Zingg is thrilled to announce the kickoff of our Community Events, starting September 26! This exciting series of events is designed to bring our rapidly expanding community together—now 650 members strong—to discuss the latest breakthroughs in data science, data, and open-source technologies.
We’re launching with a bang by hosting Sem Sinchenko—a Zingg Contributor, OSS aficionado, and PPMC at Apache GraphAr. Sem will take us on a deep dive into one of the most revolutionary changes in distributed computing: Spark-Connect.
Whether you’re a seasoned data engineer or just dipping your toes into the world of big data, this session is bound to 'spark' fresh ideas!
📅 Date: September 26, 2024
🕒 Time: 4:00 PM UTC
📍 Virtual Event: Reserve your spot
Sem will explore the Spark architecture, providing insights into query execution and diving into the Spark-Connect. He’ll explain how Spark-Connect untangles the complexities of the old architecture, opening new doors for PySpark users, and demonstrate how to create a Spark-Connect plugin for JVM libraries using low-level Spark APIs.
If you’ve worked with Apache Spark, you already know how powerful it is when handling large-scale data processing. However, even with all its power, Spark’s tightly coupled architecture presents challenges, especially for flexible, language-agnostic solutions. Spark Connect aims to address the following issues in Apache Spark.

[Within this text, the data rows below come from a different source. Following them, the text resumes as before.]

-- ==== Sys2Proof/Machine/Region.lean ====
section
/-!
DEFINITION. What a region keeps (R311–R314): before-images of the bank, weight buffer and tag table, read staging, the
deferred-write set; and the promises that the engine tracks (R41, R228).
-/

namespace Sys2Proof.Machine

/-! ### Spare registers (R322) -/

/-- A scalar register and its spare. -/
def Ctx.landS (x : Ctx) (n : Nat) (v : Word) : Ctx :=
  let a := x.arch.setS n v
  match x.dup.find? fun p => p.1 == 0 && p.2.1 == n with
  | some p => { x with arch := a.setS p.2.2 v }
  | none => { x with arch := a }

/-- A vector register and its spare. -/
def Ctx.landV (x : Ctx) (c n : Nat) (v : VReg) (mask : PReg) : Ctx :=
  let a := x.arch.setV c n v mask
  match x.dup.find? fun p => p.1 == c + 1 && p.2.1 == n with
  | some p => { x with arch := a.setV c p.2.2 v mask }
  | none => { x with arch := a }

/-! ### Limits (Table 12-1) -/

def beforeLimit (c : Nat) : Nat := if c = 0 then 16384 else 2048
def deferLimit (c : Nat) : Nat := if c = 0 then 32768 else 4096
def stagingLimit (c : Nat) : Nat := if c = 0 then 16384 else 2048

/-- TRAPINFO of a full store: its number and the entries in use, which are its limit (R311, log 65). -/
def storeInfo (store entries : Nat) : Nat := store + entries % 2 ^ 24 * 2 ^ 8

/-- The limit of a store, by its number. -/
def storeLimit (store c : Nat) : Nat := match store with | 1 => beforeLimit c | 2 => deferLimit c | _ => stagingLimit c

/-- A store needs an entry beyond its limit, at the bundle of a gang step (R311). -/
def State.storeFull (s : State) (d c cls store : Nat) (gstep : Option Nat) : State :=
  s.takeTrap d c [{ code := Cause.rollbackCapacity, info := storeInfo store (storeLimit store c), cls := cls, clus := none, gstep := gstep }]

/-! ### Before-images (R312) -/

/-- A line's value in one of the three stores. -/
def Die.line (x : Die) (store line : Nat) : BitVec 512 :=
  match store with
  | 0 => BitVec.ofNat 512 (Mem.nat x.bank (64 * line) 64)
  | 1 => BitVec.ofNat 512 (Mem.nat x.wbuf (64 * line) 64)
  | _ => BitVec.ofNat 512 ((List.range 4).foldl (fun n k =>
      n + (SMap.get x.tags (4 * line + k)).toNat * 2 ^ (128 * k)) 0)

/-- A line put back as a before-image holds it. -/
def Die.putLine (x : Die) (b : Before) : Die :=
  match b.store with
  | 0 => { x with bank := Mem.setNat x.bank (64 * b.line) 64 b.old.toNat }
  | 1 => { x with wbuf := Mem.setNat x.wbuf (64 * b.line) 64 b.old.toNat }
  | _ => { x with tags := (List.range 4).foldl (fun t k =>
      SMap.set t (4 * b.line + k) (b.old.extractLsb' (128 * k) 128)) x.tags }

/-- The before-images of lines that a context is about to write for the first time in its region; a handler context takes
none (R310). A full store raises rollback-capacity (R311). -/
def State.noteLines (s : State) (d c cls gstep store : Nat) (lines : List Nat) : State :=
  if c = 2 then s
  else
    let x := s.ctx d c
    let fresh := lines.eraseDups.filter fun l => !x.before.any fun b => b.store == store && b.line == l
    let images := fresh.map fun l => ({ store := store, line := l, old := (s.die d).line store l } : Before)
    let n := x.before.length + images.length
    let s := s.modCtx d c fun x => { x with before := x.before ++ images }
    if beforeLimit c < n then s.storeFull d c cls 1 (some gstep) else s

/-- The aligned words that a list of placed bytes touches. -/
def wordsTouched (bs : List (Nat × Byte)) : List Nat := (bs.map fun p => p.1 / 4 * 4).eraseDups

/-- A write of a context into its die's bank wall through one view: before-images, then the bytes; the words as they stood
are kept until a view join (R268, R312). -/
def State.ownBankWrite (s : State) (d c cls gstep : Nat) (plate : Bool) (bs : List (Nat × Byte)) : State :=
  let s := s.noteLines d c cls gstep 0 (bs.map fun p => p.1 / 64)
  let bank := (s.die d).bank
  let old := (wordsTouched bs).map fun a => ({ addr := a, old := BitVec.ofNat 32 (Mem.nat bank a 4), plate := plate } : Unjoined)
  let s := s.modDie d fun x => x.writeBank (some c) (some plate) bs
  s.modCtx d c fun x => { x with unjoined := x.unjoined ++ old }

/-- A landing of a transfer that a context started: before-images, then the bytes, seen in both views (R266, R312). -/
def State.transferWrite (s : State) (d c cls gstep addr : Nat) (bytes : List Byte) : State :=
  let bs := placeBytes addr bytes
  let s := s.noteLines d c cls gstep 0 (bs.map fun p => p.1 / 64)
  s.modDie d fun x => x.writeBank (some c) none bs

/-- A write of a context into its die's weight buffer (R204, R312). -/
def State.wbufWrite (s : State) (d c cls gstep : Nat) (bs : List (Nat × Byte)) : State :=
  let s := s.noteLines d c cls gstep 1 (bs.map fun p => p.1 / 64)
  s.modDie d fun x => { x with wbuf := Mem.write x.wbuf bs }

/-- A write of tag-table slots (R195, R312). -/
def State.tagWrite (s : State) (d c cls gstep : Nat) (ws : List (Nat × BitVec 128)) : State :=
  let s := s.noteLines d c cls gstep 2 (ws.map fun p => p.1 / 4)
  s.modDie d fun x => { x with tags := ws.foldl (fun t p => SMap.set t p.1 p.2) x.tags }

/-! ### Read staging (R313) -/

/-- The first entry of a family that the present run has not consumed. -/
def nextStaged (f : Family) (l : List Staged) : Option Staged := l.find? fun e => e.family == f && !e.used

/-- A read of a family takes its entry of the staging: the entry's key, and the value and steps if it is served from
there. A differing entry and every later one of the family are dropped (R313). -/
def State.openStage (s : State) (d c : Nat) (f : Family) (addr size cls : Nat) : State × Nat × Option (Nat × Nat) :=
  let x := s.ctx d c
  let add := fun (s : State) (l : List Staged) =>
    let (key, s) := s.fresh
    let e : Staged := { key := key, family := f, addr := addr, size := size, value := none, steps := 0, used := true }
    let s := s.modCtx d c fun x => { x with staging := l ++ [e] }
    let s := if stagingLimit c < l.length + 1 then s.storeFull d c cls 3 none else s
    (s, key, (none : Option (Nat × Nat)))
  if c = 2 then (s, 0, none)
  else match nextStaged f x.staging with
    | none => add s x.staging
    | some e =>
      if e.addr = addr ∧ e.size = size then
        (s.modCtx d c fun x => { x with staging := x.staging.map fun y => if y.key = e.key then { y with used := true } else y },
         e.key, e.value.map fun v => (v, e.steps))
      else add s (x.staging.filter fun y => !(y.family == f && !y.used))

/-- A staged read has returned (R313). -/
def State.fillStage (s : State) (d c key value steps : Nat) : State :=
  s.modCtx d c fun x => { x with staging := x.staging.map fun y =>
    if y.key = key then { y with value := some value, steps := steps } else y }

/-! ### Deferred-write set (R122, R314) -/

/-- The granule of a scatter element's cell. -/
def ScatElem.granule (e : ScatElem) : Nat := (e.cfg.base.toNat + (if e.cfg.wide then 16 else 4) * e.cell) % 2 ^ 64 / 64 * 64

/-- The granules that a context's deferred set holds: of its writes, its arrivals and its scatter updates (R311, R314). -/
def Ctx.deferredGranules (x : Ctx) : List Nat :=
  ((x.deferred.map fun (w : DefWrite) => w.addr) ++ (x.arrivals.map fun (a : DefArrival) => a.addr.toNat / 64 * 64) ++
    x.deferScat.flatten.map ScatElem.granule).eraseDups

/-- What enters the deferred set of a context without a region to end is released at once: of one that has exited (R133), and of a
handler (R310). -/
def State.releaseSoon (s : State) (d c : Nat) : State :=
  if (s.ctx d c).run = .exited ∨ c = 2 then s.soon (.release d c) else s

/-- A limit passed by the deferred set raises its trap (R311). -/
def State.checkDeferred (s : State) (d c cls : Nat) (gstep : Option Nat) : State :=
  if c ≠ 2 ∧ deferLimit c < (s.ctx d c).deferredGranules.length then s.storeFull d c cls 2 gstep else s

/-- Writes of a slot class, of the bundle of a gang step, enter the deferred set (R122, R311). -/
def State.addDeferred (s : State) (d c cls gstep : Nat) (ws : List DefWrite) : State :=
  let s := s.modCtx d c fun x => { x with deferred := x.deferred ++ ws.map fun (w : DefWrite) => { w with cls := cls, step := x.steps } }
  (s.releaseSoon d c).checkDeferred d c cls (some gstep)

/-- An arrival enters the deferred set (R253). -/
def State.addArrival (s : State) (d c cls gstep : Nat) (r : DefArrival) : State :=
  ((s.modCtx d c fun x => { x with arrivals := x.arrivals ++ [r] }).releaseSoon d c).checkDeferred d c cls (some gstep)

/-- A window of a translated region enters the deferred set; a limit passed is of the bundle whose element needs the entry
(R197, R311). -/
def State.addWindow (s : State) (d c : Nat) (w : List ScatElem) : State :=
  let held := (s.ctx d c).deferredGranules
  let new := ((w.map ScatElem.granule).eraseDups.filter fun g => !held.contains g)
  let first := (new[deferLimit c - held.length]?).bind fun g => (w.find? fun e => e.granule == g).map (·.gstep)
  ((s.modCtx d c fun x => { x with deferScat := x.deferScat ++ [w] }).releaseSoon d c).checkDeferred d c 11 first

/-- The byte that the deferred STHs of a region supply at a translated address: the latest one of an earlier step (R122, R265). -/
def Ctx.sthByte (x : Ctx) (a : Nat) : Option Byte :=
  match (x.deferred.filter fun w => w.sth && w.step < x.steps && w.addr == a / 64 * 64 && w.mask.getLsbD (a % 64)).getLast? with
  | some w => some (w.data.extractLsb' (8 * (a % 64)) 8)
  | none => none

/-- Two writes to one granule merged, the later bytes prevailing (Table 12-1). -/
def mergeWrite (old new : DefWrite) : DefWrite :=
  let m : BitVec 512 := BitVec.ofNat 512 ((List.range 64).foldl (fun n i =>
    if new.mask.getLsbD i then n + 255 * 256 ^ i else n) 0)
  { old with data := (old.data &&& ~~~m) ||| (new.data &&& m), mask := old.mask ||| new.mask, sth := old.sth || new.sth,
             cq := old.cq || new.cq, cls := new.cls, rst := new.rst.or old.rst }

/-- One write put into a merged set: writes of TDMA are kept apart, since they perform on the slots of their queue. -/
def mergeInto (w : DefWrite) : List DefWrite → List DefWrite
  | [] => [w]
  | u :: us => if u.addr = w.addr ∧ u.tdma = w.tdma then mergeWrite u w :: us else u :: mergeInto w us

/-- A deferred set with one entry for each granule. -/
def mergeAll (ws : List DefWrite) : List DefWrite := ws.foldl (fun l w => mergeInto w l) []

/-! ### Promises (R41, R228) -/

/-- PROMISEn of a context. -/
def Arch.prom (a : Arch) (n : Nat) : Promise := tget a.promise n default

/-- A request of a context. -/
def Ctx.req? (x : Ctx) (id : Nat) : Option Req := x.reqs.find? fun r => r.id == id

/-- Change of a request. -/
def State.modReq (s : State) (d c id : Nat) (f : Req → Req) : State :=
  s.modCtx d c fun x => { x with reqs := x.reqs.map fun r => if r.id = id then f r else r }

/-- Change of the promise register of a request, if it still reports that request: no later one has taken it (R41). -/
def State.modPromise (s : State) (d c : Nat) (r : Req) (f : Promise → Promise) : State :=
  if r.superseded then s else s.modArch d c fun a => { a with promise := tmod a.promise r.pr f }

/-- A request enters the engine and its promise register is set (R228). -/
def State.putReq (s : State) (d c : Nat) (r : Req) : State :=
  let s := s.modCtx d c fun x => { x with reqs := (x.reqs.map fun (q : Req) => if q.pr = r.pr then { q with superseded := true } else q) ++ [r] }
  let p : Promise := { v := true, done := r.done, retry := false, poison := r.poison.isSome, pstep := BitVec.ofNat 48 r.pstep }
  s.modArch d c fun a => { a with promise := tset a.promise r.pr p }

/-- A BELFRY count is greater than a PSTEP modulo 2^48 (R41). -/
def pastStep (b pstep : Nat) : Bool :=
  let x := (b % 2 ^ 48 + 2 ^ 48 - pstep % 2 ^ 48) % 2 ^ 48
  1 ≤ x && x < 2 ^ 47

/-- A request has ended: DONE or POISON (R229). -/
def Req.ended (r : Req) : Bool := r.done || r.poison.isSome

/-- What of a transfer still comes, comes from the staging (R313). -/
def Req.restServed (r : Req) : Bool := !r.grans.isEmpty && r.grans.all fun g => g.done || g.served

/-- Its promise counts as missed from a count on, unless it has ended; a read served from staging meets its promise (R41, R313). -/
def Req.overdue (r : Req) (b : Nat) : Bool := pastStep b r.pstep && !r.replayed && !r.restServed

/-- The transfer of a request has completed: DONE. -/
def State.reqDone (s : State) (d c id : Nat) : State :=
  match (s.ctx d c).req? id with
  | none => s
  | some r =>
    if r.poison.isSome then s
    else (s.modReq d c id fun r => { r with done := true, late := r.late || (!r.ended && r.overdue s.bel) }).modPromise d c r
      fun p => { p with done := true }

/-- A fault of a request is found: POISON (R120). TRAPCAUSE will name the class that set the promise (R46). -/
def State.reqPoison (s : State) (d c id code info : Nat) : State :=
  match (s.ctx d c).req? id with
  | none => s
  | some r =>
    if r.poison.isSome then s
    else (s.modReq d c id fun r =>
        { r with poison := some { code := code, info := info, cls := r.cls, clus := none },
                 late := r.late || (!r.ended && r.overdue s.bel) }).modPromise d c r fun p => { p with poison := true }

/-- An error retry has delayed a request past its PSTEP: RETRY (R236). -/
def State.reqRetry (s : State) (d c id : Nat) : State :=
  match (s.ctx d c).req? id with
  | none => s
  | some r => ((s.modReq d c id fun r => { r with retry := true }).modPromise d c r fun p => { p with retry := true }).perfEvent d 0x0A (some c) 1

/-- At a count the transfer is still to come though its PSTEP is past (R41). -/
def Req.missed (r : Req) (b : Nat) : Bool := r.overdue b && !r.ended

/-- TRAPINFO of a missed promise (Table 12-3): kind 0, the promise number in [7:4]. -/
def Req.missInfo (r : Req) : Nat := r.pr * 16

/-- Requests that no longer bind: ended without a fault, their value landed, their PSTEP past. -/
def Req.settled (r : Req) (b : Nat) : Bool := r.done && r.landed && r.poison.isNone && pastStep b r.pstep

/-- The requests that still bind are kept. -/
def Ctx.prune (x : Ctx) (b : Nat) : Ctx := { x with reqs := x.reqs.filter fun r => !r.settled b }

end Sys2Proof.Machine
end

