/-- OQPUSH (R254). -/
def execOqpush (h : Hdr) (o : Xfer) (s : State) : Res :=
  slotRun h s fun s =>
    let m := s.ctx (pairOf s.issue.die) s.issue.ctx
    if m.run = .absent then s.raise h.cls.toNat Cause.ownership s.issue.die
    else if 64 ≤ m.arch.oq.length then s.holdOrTrap h.cls.toNat Cause.queueOverflow 2
    else s.put h 0 (.oqPush (s.s o.x))

/-- OQPOP (R254, R33). -/
def execOqpop (h : Hdr) (o : Xfer) (s : State) : Res :=
  slotRun h s fun s =>
    match s.arch.oq with
    | [] => s.raise h.cls.toNat Cause.queueUnderflow 2
    | e :: _ =>
      if e.poppable then (s.put h 0 .oqPop).put h 1 (.s o.d.toNat e.value)
      else s.holdOrTrap h.cls.toNat Cause.timing 3

/-! ### Lantern power, phase, re-base (R255–R257) -/

/-- A Lantern request: the Lantern must stand in the gang's timetable (R255). -/
def lanternSlot (h : Hdr) (o : Xfer) (wake : Bool) (s : State) : State :=
  notInBg h s fun s =>
    let l := (s.s o.x).toNat
    if 14 ≤ l ∨ !((lanEntries s.myTimetable).any fun e => e.lan == l) then
      s.raise h.cls.toNat Cause.ownership s.issue.die
    else s.put h 0 (.lantern l (s.s o.y) wake (if wake && bit 0 o.sub.toNat then some (s.s o.z).toNat else none))

/-- LPARK (R255). -/
def execLpark (h : Hdr) (o : Xfer) (s : State) : Res := slotRun h s (lanternSlot h o false)

/-- LWAKE (R255). -/
def execLwake (h : Hdr) (o : Xfer) (s : State) : Res := slotRun h s (lanternSlot h o true)

/-- TTSEL (R256). -/
def execTtsel (h : Hdr) (o : Xfer) (s : State) : Res :=
  slotRun h s fun s =>
    let p := (s.s o.x).toNat
    let g := s.myGang
    if p < phasesOf (s.timetable g) then
      (s.put h 0 (.selectPhase p)).put h 1 (.s o.d.toNat (BitVec.ofNat 64 g.phase))
    else s.put h 1 (.s o.d.toNat (BitVec.allOnes 64))

/-- RESYNC (R257): it waits from its presentation until the release, and lands the periods added. -/
def execResync (h : Hdr) (o : Xfer) (s : State) : Res :=
  slotRun h s fun s => notInBg h s fun s =>
    match s.me.resynced with
    | some m => s.put h 1 (.s o.d.toNat m)
    | none => (s.modCtx s.issue.die s.issue.ctx fun x => { x with atResync := some (s.s o.x) }).holdGroup

end Sys2Proof.Machine
end

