-- ==== Sys2Proof/Machine/Scalar.lean ====
section
/-!
DEFINITION. Scalar integer, bit, compare and floating-point instructions (05 R112–R118).
-/

namespace Sys2Proof.Machine

/-- A SCALAR-RRR instruction that lands a value computed from s[x] and s[y] (Table 5-1). -/
def scalarXY (h : Hdr) (o : RRR) (s : State) (lat : Nat) (f : Word → Word → Word) : Res :=
  slotRun h s fun s => s.put h lat (.s o.d.toNat (f (s.s o.x) (s.s o.y)))

/-- Signed minimum and maximum by sx, unsigned by un. -/
def sminW (x y : Word) : Word := if x.slt y then x else y
def smaxW (x y : Word) : Word := if x.slt y then y else x
def uminW (x y : Word) : Word := if x.ult y then x else y
def umaxW (x y : Word) : Word := if x.ult y then y else x

/-- The shift count y[5:0]. -/
def shiftCount (y : Word) : Nat := y.toNat % 64

/-- Leading zeros of the low w bits of x. -/
def leadingZeros : Nat → Nat → Nat
  | 0, _ => 0
  | w + 1, x => if x.testBit w then 0 else 1 + leadingZeros w x

/-- High half of the signed and of the unsigned product. -/
def mulHighS (x y : Word) : Word := wordOfInt (sx x * sx y / 2 ^ 64)
def mulHighU (x y : Word) : Word := BitVec.ofNat 64 (x.toNat * y.toNat / 2 ^ 64)

/-- Quotients and remainders with the flags they raise (R116). -/
def divS (x y : Word) : Word × Flags :=
  if y = 0 then (BitVec.allOnes 64, flagDZ) else (wordOfInt ((sx x).tdiv (sx y)), 0)
def remS (x y : Word) : Word × Flags :=
  if y = 0 then (x, flagDZ) else (wordOfInt (sx x - sx y * (sx x).tdiv (sx y)), 0)
def divN (x y : Word) : Word × Flags :=
  if y = 0 then (BitVec.allOnes 64, flagDZ) else (BitVec.ofNat 64 (x.toNat / y.toNat), 0)
def remN (x y : Word) : Word × Flags :=
  if y = 0 then (x, flagDZ) else (BitVec.ofNat 64 (x.toNat % y.toNat), 0)

/-- A division or remainder: value and flags land after 18 steps (R116). -/
def scalarDiv (h : Hdr) (o : RRR) (s : State) (f : Word → Word → Word × Flags) : Res :=
  slotRun h s fun s =>
    let r := f (s.s o.x) (s.s o.y)
    (s.put h 18 (.s o.d.toNat r.1)).putFlags h.cls.toNat 18 r.2

/-- A scalar floating-point result: one rounding with policy 01 and no flushing, its flags landing with it (R117). -/
def scalarFp (h : Hdr) (o : RRR) (s : State) (lat : Nat) (f : Fmt) (x : XRes) : State :=
  let p := s.draw o.rnd
  let r := x.round f o.rnd .inf false p.2
  (p.1.put h lat (.s o.d.toNat (BitVec.ofNat 64 r.bits))).putFlags h.cls.toNat lat r.flags

/-- ADD: d ← (x + y) mod 2^64 (R114). -/
def execAdd (h : Hdr) (o : RRR) (s : State) : Res := scalarXY h o s 1 (· + ·)

/-- SUB: d ← (x − y) mod 2^64 (R114). -/
def execSub (h : Hdr) (o : RRR) (s : State) : Res := scalarXY h o s 1 (· - ·)

/-- MIN: signed minimum (R114). -/
def execMin (h : Hdr) (o : RRR) (s : State) : Res := scalarXY h o s 1 sminW

/-- MAX: signed maximum (R114). -/
def execMax (h : Hdr) (o : RRR) (s : State) : Res := scalarXY h o s 1 smaxW

/-- MINN: unsigned minimum (R114). -/
def execMinn (h : Hdr) (o : RRR) (s : State) : Res := scalarXY h o s 1 uminW

/-- MAXN: unsigned maximum (R114). -/
def execMaxn (h : Hdr) (o : RRR) (s : State) : Res := scalarXY h o s 1 umaxW

/-- AND (R114). -/
def execAnd (h : Hdr) (o : RRR) (s : State) : Res := scalarXY h o s 1 (· &&& ·)

/-- OR (R114). -/
def execOr (h : Hdr) (o : RRR) (s : State) : Res := scalarXY h o s 1 (· ||| ·)

/-- XOR (R114). -/
def execXor (h : Hdr) (o : RRR) (s : State) : Res := scalarXY h o s 1 (· ^^^ ·)

/-- ANDN: x and not y (R114). -/
def execAndn (h : Hdr) (o : RRR) (s : State) : Res := scalarXY h o s 1 fun x y => x &&& ~~~y

/-- ORN: x or not y (R114). -/
def execOrn (h : Hdr) (o : RRR) (s : State) : Res := scalarXY h o s 1 fun x y => x ||| ~~~y

/-- SHL: logical left shift by y[5:0] (R114). -/
def execShl (h : Hdr) (o : RRR) (s : State) : Res := scalarXY h o s 1 fun x y => x <<< shiftCount y

/-- SHR: logical right shift by y[5:0] (R114). -/
def execShr (h : Hdr) (o : RRR) (s : State) : Res := scalarXY h o s 1 fun x y => x >>> shiftCount y

/-- SHRA: arithmetic right shift by y[5:0] (R114). -/
def execShra (h : Hdr) (o : RRR) (s : State) : Res := scalarXY h o s 1 fun x y => x.sshiftRight (shiftCount y)

/-- ROTL: rotate left by y[5:0] (R114). -/
def execRotl (h : Hdr) (o : RRR) (s : State) : Res := scalarXY h o s 1 fun x y => x.rotateLeft (shiftCount y)

/-- CLZ: leading zeros of x, 64 for 0 (R114). -/
def execClz (h : Hdr) (o : RRR) (s : State) : Res := scalarXY h o s 1 fun x _ => BitVec.ofNat 64 (leadingZeros 64 x.toNat)

/-- POPC: ones of x (R114). -/
def execPopc (h : Hdr) (o : RRR) (s : State) : Res := scalarXY h o s 1 fun x _ => BitVec.ofNat 64 (popCount 64 x.toNat)

/-- MUL: low half of the product (R114). -/
def execMul (h : Hdr) (o : RRR) (s : State) : Res := scalarXY h o s 3 (· * ·)

/-- MULH: high half of the signed product (R114). -/
def execMulh (h : Hdr) (o : RRR) (s : State) : Res := scalarXY h o s 3 mulHighS

/-- MULHN: high half of the unsigned product (R114). -/
def execMulhn (h : Hdr) (o : RRR) (s : State) : Res := scalarXY h o s 3 mulHighU

/-- DIVS (R116). -/
def execDivs (h : Hdr) (o : RRR) (s : State) : Res := scalarDiv h o s divS

/-- DIVN (R116). -/
def execDivn (h : Hdr) (o : RRR) (s : State) : Res := scalarDiv h o s divN

/-- REMS (R116). -/
def execRems (h : Hdr) (o : RRR) (s : State) : Res := scalarDiv h o s remS

/-- REMN (R116). -/
def execRemn (h : Hdr) (o : RRR) (s : State) : Res := scalarDiv h o s remN

/-- MADD: d ← (x × y + z) mod 2^64 (R114). -/
def execMadd (h : Hdr) (o : RRR) (s : State) : Res :=
  slotRun h s fun s => s.put h 3 (.s o.d.toNat (s.s o.x * s.s o.y + s.s o.z))

/-- SEL: x if the q predicate FN[2:0] is 1, else y (R114). -/
def execSel (h : Hdr) (o : RRR) (s : State) : Res :=
  slotRun h s fun s => s.put h 1 (.s o.d.toNat (if s.arch.qreg (o.fn.toNat % 8) then s.s o.x else s.s o.y))

/-- CMP: the condition FN[2:0] on x, y into q[d] (R114, R78). -/
def execCmp (h : Hdr) (o : RRR) (s : State) : Res :=
  slotRun h s fun s => s.put h 1 (.q o.d.toNat (intCond (o.fn.toNat % 8) (s.s o.x) (s.s o.y)))

/-- ADDI: d ← (x + IMM) mod 2^64 (R115). -/
def execAddi (h : Hdr) (o : RI) (s : State) : Res :=
  slotRun h s fun s => s.put h 1 (.s o.d.toNat (s.s o.x + wordOfInt (o.value h)))

/-- LI: d ← IMM, sign-extended (R115). -/
def execLi (h : Hdr) (o : RI) (s : State) : Res :=
  slotRun h s fun s => s.put h 1 (.s o.d.toNat (wordOfInt (o.value h)))

/-- LIH: IMM[31:0] × 2^32 + d[31:0], d read at issue (R115). -/
def execLih (h : Hdr) (o : RI) (s : State) : Res :=
  slotRun h s fun s => s.put h 1 (.s o.d.toNat (o.imm ++ (s.s o.d).setWidth 32))

/-- Position and width of a bit field: IMM[5:0] and IMM[11:6] + 1 (R115). -/
def fieldPos (o : RI) : Nat := bits 5 0 o.imm.toNat
def fieldWidth (o : RI) : Nat := bits 11 6 o.imm.toNat + 1

/-- BFX: x[pos + width − 1 : pos], zero-extended (R115). -/
def execBfx (h : Hdr) (o : RI) (s : State) : Res :=
  slotRun h s fun s => s.put h 1 (.s o.d.toNat (BitVec.ofNat 64 (((s.s o.x).toNat >>> fieldPos o) % 2 ^ fieldWidth o)))

/-- The ones of a bit field. -/
def fieldMask (pos width : Nat) : Word := BitVec.ofNat 64 ((2 ^ width - 1) * 2 ^ pos)

/-- BFI: d with the field replaced by the low bits of x; d read at issue (R115). -/
def execBfi (h : Hdr) (o : RI) (s : State) : Res :=
  slotRun h s fun s =>
    let m := fieldMask (fieldPos o) (fieldWidth o)
    s.put h 1 (.s o.d.toNat ((s.s o.d &&& ~~~m) ||| ((s.s o.x <<< fieldPos o) &&& m)))

/-- FADD (R117). -/
def execFadd (h : Hdr) (o : RRR) (s : State) : Res :=
  slotRun h s fun s => scalarFp h o s 4 o.fpFmt ((s.fp o.fpFmt o.x).add o.rnd (s.fp o.fpFmt o.y))

/-- FMUL (R117). -/
def execFmul (h : Hdr) (o : RRR) (s : State) : Res :=
  slotRun h s fun s => scalarFp h o s 4 o.fpFmt ((s.fp o.fpFmt o.x).mul (s.fp o.fpFmt o.y))

/-- FMA: one rounding of x × y + z (R117). -/
def execFma (h : Hdr) (o : RRR) (s : State) : Res :=
  slotRun h s fun s =>
    scalarFp h o s 5 o.fpFmt (XV.fma o.rnd (s.fp o.fpFmt o.x) (s.fp o.fpFmt o.y) (s.fp o.fpFmt o.z))

/-- FDIV (R117). -/
def execFdiv (h : Hdr) (o : RRR) (s : State) : Res :=
  slotRun h s fun s => scalarFp h o s 16 o.fpFmt ((s.fp o.fpFmt o.x).div (s.fp o.fpFmt o.y))

/-- The conversion that FN[2:0] selects, with the draw u (Table 5-2). -/
def fcvtResult (k : Nat) (x : Word) (rnd : Rnd) (u : Nat) : Rounded :=
  let a64 := fpValue .f64 x.toNat
  let a32 := fpValue .f32 (x.toNat % 2 ^ 32)
  match k with
  | 0 => roundTo .f32 a64 rnd .inf false u
  | 1 => roundTo .f64 a32 rnd .inf false u
  | 2 => floatToInt .i64 a64 rnd .sat u
  | 3 => floatToInt .i64 a32 rnd .sat u
  | 4 => roundTo .f64 (.ofInt (sx x)) rnd .inf false u
  | _ => roundTo .f32 (.ofInt (sx x)) rnd .inf false u

/-- FCVT (R118): every kind takes its draw under code 100. -/
def execFcvt (h : Hdr) (o : RRR) (s : State) : Res :=
  slotRun h s fun s =>
    let p := s.draw o.rnd
    let r := fcvtResult (o.fn.toNat % 8) (s.s o.x) o.rnd p.2
    (p.1.put h 4 (.s o.d.toNat (BitVec.ofNat 64 r.bits))).putFlags h.cls.toNat 4 r.flags

/-- FCMP: the condition FN[2:0] in the width FN[3] into q[d]; no flag (R118). -/
def execFcmp (h : Hdr) (o : RRR) (s : State) : Res :=
  slotRun h s fun s =>
    s.put h 2 (.q o.d.toNat (fpCond (o.fn.toNat % 8) (s.fp o.fpFmt o.x) (s.fp o.fpFmt o.y)))

end Sys2Proof.Machine
end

The traditional Spark architecture relies on a monolithic driver that runs client applications directly on top of the scheduler, optimizer, and analyzer. This design complicates the execution of applications, especially in interactive environments like notebooks and IDEs, where a long-running Spark session is required. If the client machine running the driver fails or is stopped, it results in the abrupt termination of all associated Spark jobs, leading to significant disruptions.
Since all applications run on the same driver, any application that consumes excessive memory can lead to critical exceptions, such as out-of-memory errors, which can crash the entire Spark cluster. This lack of isolation means that one poorly performing application can impact all other users sharing the same cluster.
The tight coupling between client applications and the Spark driver complicates upgrades. Users must ensure compatibility between their applications and the version of Spark being used, which can hinder the adoption of new features and security improvements.
Managing resources effectively within a Spark cluster is challenging due to its distributed nature. Users often face difficulties in configuring memory settings for drivers and executors, which can lead to performance bottlenecks or excessive resource consumption. The traditional architecture does not provide adequate tools for monitoring and managing these resources effectively across multiple applications running simultaneously.
Debugging Spark applications can be cumbersome because users often lack direct access to the driver process for troubleshooting. This limitation makes it difficult to identify and resolve issues when they arise, particularly in complex distributed environments where errors may occur across different nodes.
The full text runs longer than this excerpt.